**Exercise goal:**
Sift the material for lines containing "execPtpLockLoss", and return them.

**Materials provided:**
━━━

-- ==== Sys2Proof/Laws/KeepsPorts.lean ====
section
/-! SUPPORT. What each operation of Machine/Ports.lean may write, and that it keeps the invariant. -/

namespace Sys2Proof.Machine

set_option Elab.async false

theorem State.setPorts_keeps (s a1) : Keeps 0x80000 s (State.setPorts s a1) := Keeps.ports_mk s _

theorem trayTables_keeps (a1 a2 s) : Keeps 0x2 s (trayTables a1 a2 s) := by
  induction a1 generalizing a2 s with
  | zero =>
    unfold trayTables
    try dsimp only
    repeat'
      first
      | with_reducible exact Keeps.refl _ _
  | succ k ih =>
    unfold trayTables
    try dsimp only
    repeat'
      first
      | with_reducible refine (ih ..).step ?_
      | with_reducible exact Keeps.refl _ _
      | with_reducible refine Keeps.ite ?_ ?_
      | with_reducible refine (setDom_keeps ..).step ?_

theorem bootTrays_keeps (a1 a2 s) : Keeps 0x802 s (bootTrays a1 a2 s) := by
  unfold bootTrays
  try dsimp only
  repeat'
    first
    | with_reducible exact Keeps.refl _ _
    | with_reducible assumption
    | with_reducible refine Keeps.ite ?_ ?_
    | with_reducible refine (trayWrite_keeps ..).step ?_
    | with_reducible refine (Keeps.snd (trayWrite_keeps ..) (by assumption)).step ?_
    | with_reducible refine Keeps.foldl ?_ ?_
    | with_reducible refine Keeps.foldl_fst ?_ ?_
    | with_reducible refine Keeps.foldl_snd ?_ ?_
    | intro _ _ _

theorem execPortLinkUp_keeps (a1 a2 s) : RKeeps 0x88802 s (execPortLinkUp a1 a2 s) := by
  unfold execPortLinkUp
  try dsimp only
  repeat'
    first
    | with_reducible exact Keeps.refl _ _
    | with_reducible refine Keeps.ite ?_ ?_
    | with_reducible refine RKeeps.next ?_
    | with_reducible refine RKeeps.ite ?_ ?_
    | with_reducible refine (bootTrays_keeps ..).step ?_
    | with_reducible refine (trayTables_keeps ..).step ?_
    | with_reducible refine (agentTrained_keeps ..).step ?_
    | with_reducible refine (setObj_keeps ..).step ?_
    | with_reducible refine (State.setPorts_keeps _ _).step ?_
    | with_reducible refine (applyWaiting_keeps ..).step ?_

theorem readUpErr_keeps (a1 s) : Keeps 0x80000 s (readUpErr a1 s).2 := by
  unfold readUpErr
  try dsimp only
  repeat'
    first
    | with_reducible exact Keeps.refl _ _
    | with_reducible refine Keeps.ite ?_ ?_
    | with_reducible refine Keeps.ite_snd ?_ ?_
    | with_reducible refine (State.setPorts_keeps _ _).step ?_

theorem execUperrstatRead_keeps (a1 s) : RKeeps 0x280000 s (execUperrstatRead a1 s) := by
  unfold execUperrstatRead
  try dsimp only
  repeat'
    first
    | with_reducible exact Keeps.refl _ _
    | with_reducible refine Keeps.ite ?_ ?_
    | with_reducible refine RKeeps.next ?_
    | with_reducible refine RKeeps.ite ?_ ?_
    | with_reducible refine (emit_keeps ..).step ?_
    | with_reducible refine (readUpErr_keeps ..).step ?_

theorem cxlDown_keeps (a1 s) : Keeps 0x13AA386 s (cxlDown a1 s) := by
  unfold cxlDown
  try dsimp only
  repeat'
    first
    | with_reducible exact Keeps.refl _ _
    | with_reducible refine Keeps.ite ?_ ?_
    | with_reducible refine (setObj_keeps ..).step ?_
    | with_reducible refine (State.setCoh_keeps _ _ ?_).step ?_
    | exact fun h => h
    | with_reducible refine (failAgent_keeps ..).step ?_

theorem execCxlLinkDown_keeps (a1 s) : RKeeps 0x13AA386 s (execCxlLinkDown a1 s) := by
  unfold execCxlLinkDown
  try dsimp only
  repeat'
    first
    | with_reducible exact Keeps.refl _ _
    | with_reducible refine Keeps.ite ?_ ?_
    | with_reducible refine RKeeps.next ?_
    | with_reducible refine RKeeps.ite ?_ ?_
    | with_reducible refine (cxlDown_keeps ..).step ?_

theorem execTrayRequestTimeout_keeps (a1 s) : RKeeps 0x7A7D97 s (execTrayRequestTimeout a1 s) := by
  unfold execTrayRequestTimeout
  try dsimp only
  repeat'
    first
    | with_reducible exact Keeps.refl _ _
    | with_reducible refine Keeps.ite ?_ ?_
    | with_reducible refine RKeeps.next ?_
    | with_reducible refine RKeeps.ite ?_ ?_
    | with_reducible refine (elapse_keeps ..).step ?_
    | with_reducible refine (trayFails_keeps ..).step ?_

theorem nvmeFail_keeps (a1 s) : Keeps 0x7AFC82 s (nvmeFail a1 s) := by
  unfold nvmeFail
  try dsimp only
  repeat'
    first
    | with_reducible exact Keeps.refl _ _
    | with_reducible assumption
    | with_reducible refine Keeps.ite ?_ ?_
    | with_reducible refine (finishRange_keeps ..).step ?_
    | with_reducible refine (nvmeDrop_keeps ..).step ?_
    | with_reducible refine (answerFail_keeps ..).step ?_
    | with_reducible refine (complete_keeps ..).step ?_
    | with_reducible refine (failMove_keeps ..).step ?_
    | with_reducible refine (runMoves_keeps ..).step ?_
    | with_reducible refine Keeps.foldl ?_ ?_
    | with_reducible refine Keeps.foldl_fst ?_ ?_
    | with_reducible refine Keeps.foldl_snd ?_ ?_
    | with_reducible refine Keeps.snd ?_ (by assumption)
    | with_reducible refine Keeps.fst ?_ (by assumption)
    | with_reducible refine Keeps.snd2 ?_ (by assumption)
    | with_reducible refine Keeps.snd3 ?_ (by assumption)
    | intro _ _ _
    | intro _ _
    | split

theorem execNvmeCompletion_keeps (a1 a2 a3 s) : RKeeps 0x17AFF86 s (execNvmeCompletion a1 a2 a3 s) := by
  unfold execNvmeCompletion
  try dsimp only
  repeat'
    first
    | with_reducible exact Keeps.refl _ _
    | with_reducible refine Keeps.ite ?_ ?_
    | with_reducible refine RKeeps.next ?_
    | with_reducible refine RKeeps.ite ?_ ?_
    | with_reducible refine (moveDone_keeps ..).step ?_
    | with_reducible refine (blockRead_keeps ..).step ?_
    | with_reducible refine (nvmeFail_keeps ..).step ?_
    | with_reducible refine (nvmeDrop_keeps ..).step ?_
    | split

theorem nvmeReset_keeps (a1 s) : Keeps 0x7AFC82 s (nvmeReset a1 s) := by
  unfold nvmeReset
  try dsimp only
  repeat'
    first
    | with_reducible exact Keeps.refl _ _
    | with_reducible assumption
    | with_reducible refine Keeps.ite ?_ ?_
    | with_reducible refine (emit_keeps ..).step ?_
    | with_reducible refine (nvmeFail_keeps ..).step ?_
    | with_reducible refine (State.setPorts_keeps _ _).step ?_
    | with_reducible refine Keeps.foldl ?_ ?_
    | with_reducible refine Keeps.foldl_fst ?_ ?_
    | with_reducible refine Keeps.foldl_snd ?_ ?_
    | intro _ _ _

theorem execNvmeCommandTimeout_keeps (a1 a2 s) : RKeeps 0x7AFC93 s (execNvmeCommandTimeout a1 a2 s) := by
  unfold execNvmeCommandTimeout
  try dsimp only
  repeat'
    first
    | with_reducible exact Keeps.refl _ _
    | with_reducible refine Keeps.ite ?_ ?_
    | with_reducible refine RKeeps.next ?_
    | with_reducible refine RKeeps.ite ?_ ?_
    | with_reducible refine (emit_keeps ..).step ?_
    | with_reducible refine (nvmeReset_keeps ..).step ?_
    | with_reducible refine (State.setPorts_keeps _ _).step ?_
    | with_reducible refine (carryTo_keeps ..).step ?_
    | split

theorem execNvmeControllerResetEnd_keeps (a1 a2 s) : RKeeps 0x7AFD86 s (execNvmeControllerResetEnd a1 a2 s) := by
  unfold execNvmeControllerResetEnd
  try dsimp only
  repeat'
    first
    | with_reducible exact Keeps.refl _ _
    | with_reducible assumption
    | with_reducible refine Keeps.ite ?_ ?_
    | with_reducible refine RKeeps.next ?_
    | with_reducible refine RKeeps.ite ?_ ?_
    | with_reducible refine (trayFails_keeps ..).step ?_
    | with_reducible refine (nvmeReset_keeps ..).step ?_
    | with_reducible refine (State.setPorts_keeps _ _).step ?_
    | with_reducible refine Keeps.foldl ?_ ?_
    | with_reducible refine Keeps.foldl_fst ?_ ?_
    | with_reducible refine Keeps.foldl_snd ?_ ?_
    | split
    | intro _ _ _

theorem execEthernetFrameDiscard_keeps (a1 a2 s) : RKeeps 0x80000 s (execEthernetFrameDiscard a1 a2 s) := by
  unfold execEthernetFrameDiscard
  try dsimp only
  repeat'
    first
    | with_reducible exact Keeps.refl _ _
    | with_reducible refine Keeps.ite ?_ ?_
    | with_reducible refine RKeeps.next ?_
    | with_reducible refine RKeeps.ite ?_ ?_
    | with_reducible refine (State.setPorts_keeps _ _).step ?_

theorem execNeighborResolution_keeps (a1 a2 s) : RKeeps 0x280000 s (execNeighborResolution a1 a2 s) := by
  unfold execNeighborResolution
  try dsimp only
  repeat'
    first
    | with_reducible exact Keeps.refl _ _
    | with_reducible refine Keeps.ite ?_ ?_
    | with_reducible refine RKeeps.next ?_
    | with_reducible refine RKeeps.ite ?_ ?_
    | with_reducible refine (emit_keeps ..).step ?_
    | with_reducible refine (State.setPorts_keeps _ _).step ?_
    | split

theorem execMkaFrame_keeps (a1 a2 s) : RKeeps 0x80002 s (execMkaFrame a1 a2 s) := by
  unfold execMkaFrame
  try dsimp only
  repeat'
    first
    | with_reducible exact Keeps.refl _ _
    | with_reducible refine Keeps.ite ?_ ?_
    | with_reducible refine RKeeps.next ?_
    | with_reducible refine RKeeps.ite ?_ ?_
    | with_reducible refine (setObj_keeps ..).step ?_
    | with_reducible refine (State.setPorts_keeps _ _).step ?_

theorem execPriorityFlowControlFrame_keeps (a1 a2 a3 s) : RKeeps 0x80000 s (execPriorityFlowControlFrame a1 a2 a3 s) := by
  unfold execPriorityFlowControlFrame
  try dsimp only
  repeat'
    first
    | with_reducible exact Keeps.refl _ _
    | with_reducible assumption
    | with_reducible refine Keeps.ite ?_ ?_
    | with_reducible refine RKeeps.next ?_
    | with_reducible refine RKeeps.ite ?_ ?_
    | with_reducible refine (State.setPorts_keeps _ _).step ?_
    | with_reducible refine Keeps.foldl ?_ ?_
    | with_reducible refine Keeps.foldl_fst ?_ ?_
    | with_reducible refine Keeps.foldl_snd ?_ ?_
    | split
    | intro _ _ _

theorem ethDown_keeps (a1 s) : Keeps 0x80002 s (ethDown a1 s) := by
  unfold ethDown
  try dsimp only
  repeat'
    first
    | with_reducible exact Keeps.refl _ _
    | with_reducible refine Keeps.ite ?_ ?_
    | with_reducible refine (setObj_keeps ..).step ?_
    | with_reducible refine (State.setPorts_keeps _ _).step ?_

theorem execEthernetLinkDown_keeps (a1 s) : RKeeps 0x80002 s (execEthernetLinkDown a1 s) := by
  unfold execEthernetLinkDown
  try dsimp only
  repeat'
    first
    | with_reducible exact Keeps.refl _ _
    | with_reducible refine Keeps.ite ?_ ?_
    | with_reducible refine RKeeps.next ?_
    | with_reducible refine RKeeps.ite ?_ ?_
    | with_reducible refine (ethDown_keeps ..).step ?_

theorem shiftTime_keeps (a1 s) : Keeps 0x1 s (shiftTime a1 s) := by
  unfold shiftTime
  refine Keeps.time_mk _ _ fun _ => ?_
  have h := Int.emod_lt_of_pos ((s.time.devHalf : Int) + a1) (show (0 : Int) < 2 ^ 65 by decide)
  have k := Int.emod_nonneg ((s.time.devHalf : Int) + a1) (show (2 ^ 65 : Int) ≠ 0 by decide)
  simp only [Time.Ok]
  omega

theorem ptpSlew_keeps (a1 a2 s) : Keeps 0x1 s (ptpSlew a1 a2 s) := by
  unfold ptpSlew
  try dsimp only
  repeat'
    first
    | with_reducible exact Keeps.refl _ _
    | with_reducible refine Keeps.ite ?_ ?_
    | with_reducible refine (shiftTime_keeps ..).step ?_

theorem execPtpSync_keeps (a1 a2 a3 a4 s) : RKeeps 0x80003 s (execPtpSync a1 a2 a3 a4 s) := by
  unfold execPtpSync
  try dsimp only
  repeat'
    first
    | with_reducible exact Keeps.refl _ _
    | with_reducible refine Keeps.ite ?_ ?_
    | with_reducible refine RKeeps.next ?_
    | with_reducible refine RKeeps.ite ?_ ?_
    | with_reducible refine (shiftTime_keeps ..).step ?_
    | with_reducible refine (ptpSlew_keeps ..).step ?_
    | with_reducible refine (setObj_keeps ..).step ?_
    | with_reducible refine (State.setPorts_keeps _ _).step ?_

theorem execPtpLockLoss_keeps (a1 s) : RKeeps 0x80093 s (execPtpLockLoss a1 s) := by
  unfold execPtpLockLoss
  try dsimp only
  repeat'
    first
    | with_reducible exact Keeps.refl _ _
    | with_reducible refine Keeps.ite ?_ ?_
    | with_reducible refine RKeeps.next ?_
    | with_reducible refine RKeeps.ite ?_ ?_
    | with_reducible refine (setObj_keeps ..).step ?_
    | with_reducible refine (State.setPorts_keeps _ _).step ?_
    | with_reducible refine (carryTo_keeps ..).step ?_

theorem writeRoce_keeps (a1 a2 a3 s) : Keeps 0x2 s (writeRoce a1 a2 a3 s).2 := by
  unfold writeRoce
  try dsimp only
  repeat'
    first
    | with_reducible exact Keeps.refl _ _
    | with_reducible refine Keeps.ite ?_ ?_
    | with_reducible refine Keeps.ite_snd ?_ ?_
    | with_reducible refine (waitDom_keeps ..).step ?_

theorem execRoceRecordWrite_keeps (a1 a2 a3 s) : RKeeps 0x2 s (execRoceRecordWrite a1 a2 a3 s) := by
  unfold execRoceRecordWrite
  try dsimp only
  repeat'
    first
    | with_reducible exact Keeps.refl _ _
    | with_reducible assumption
    | with_reducible refine Keeps.ite ?_ ?_
    | with_reducible refine RKeeps.next ?_
    | with_reducible refine RKeeps.ite ?_ ?_
    | with_reducible refine (writeRoce_keeps ..).step ?_
    | with_reducible refine (Keeps.snd (writeRoce_keeps ..) (by assumption)).step ?_
    | with_reducible refine commanded_keeps ?_ ?_
    | split
    | intro _ _ _
    | intro _ _

theorem roceStart_keeps (a1 a2 s) : Keeps 0x80000 s (roceStart a1 a2 s) := by
  unfold roceStart
  try dsimp only
  repeat'
    first
    | with_reducible exact Keeps.refl _ _
    | with_reducible refine Keeps.ite ?_ ?_
    | with_reducible refine (setRoce_keeps ..).step ?_

theorem roceTake_keeps (a1 a2 a3 s) : Keeps 0x80000 s (roceTake a1 a2 a3 s) := by
  unfold roceTake
  try dsimp only
  repeat'
    first
    | with_reducible exact Keeps.refl _ _
    | with_reducible refine Keeps.ite ?_ ?_
    | with_reducible refine (setRoce_keeps ..).step ?_

theorem execRoceAcknowledge_keeps (a1 a2 a3 a4 s) : RKeeps 0x80000 s (execRoceAcknowledge a1 a2 a3 a4 s) := by
  unfold execRoceAcknowledge
  try dsimp only
  repeat'
    first
    | with_reducible exact Keeps.refl _ _
    | with_reducible refine Keeps.ite ?_ ?_
    | with_reducible refine RKeeps.next ?_
    | with_reducible refine RKeeps.ite ?_ ?_
    | with_reducible refine (setRoce_keeps ..).step ?_

theorem execRoceInvalidRequest_keeps (a1 a2 a3 a4 s) : RKeeps 0x280080 s (execRoceInvalidRequest a1 a2 a3 a4 s) := by
  unfold execRoceInvalidRequest
  try dsimp only
  repeat'
    first
    | with_reducible exact Keeps.refl _ _
    | with_reducible refine Keeps.ite ?_ ?_
    | with_reducible refine RKeeps.next ?_
    | with_reducible refine RKeeps.ite ?_ ?_
    | with_reducible refine (roceNak_keeps ..).step ?_

end Sys2Proof.Machine
end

━━━

**Result:**
theorem execPtpLockLoss_keeps (a1 s) : RKeeps 0x80093 s (execPtpLockLoss a1 s) := by
  unfold execPtpLockLoss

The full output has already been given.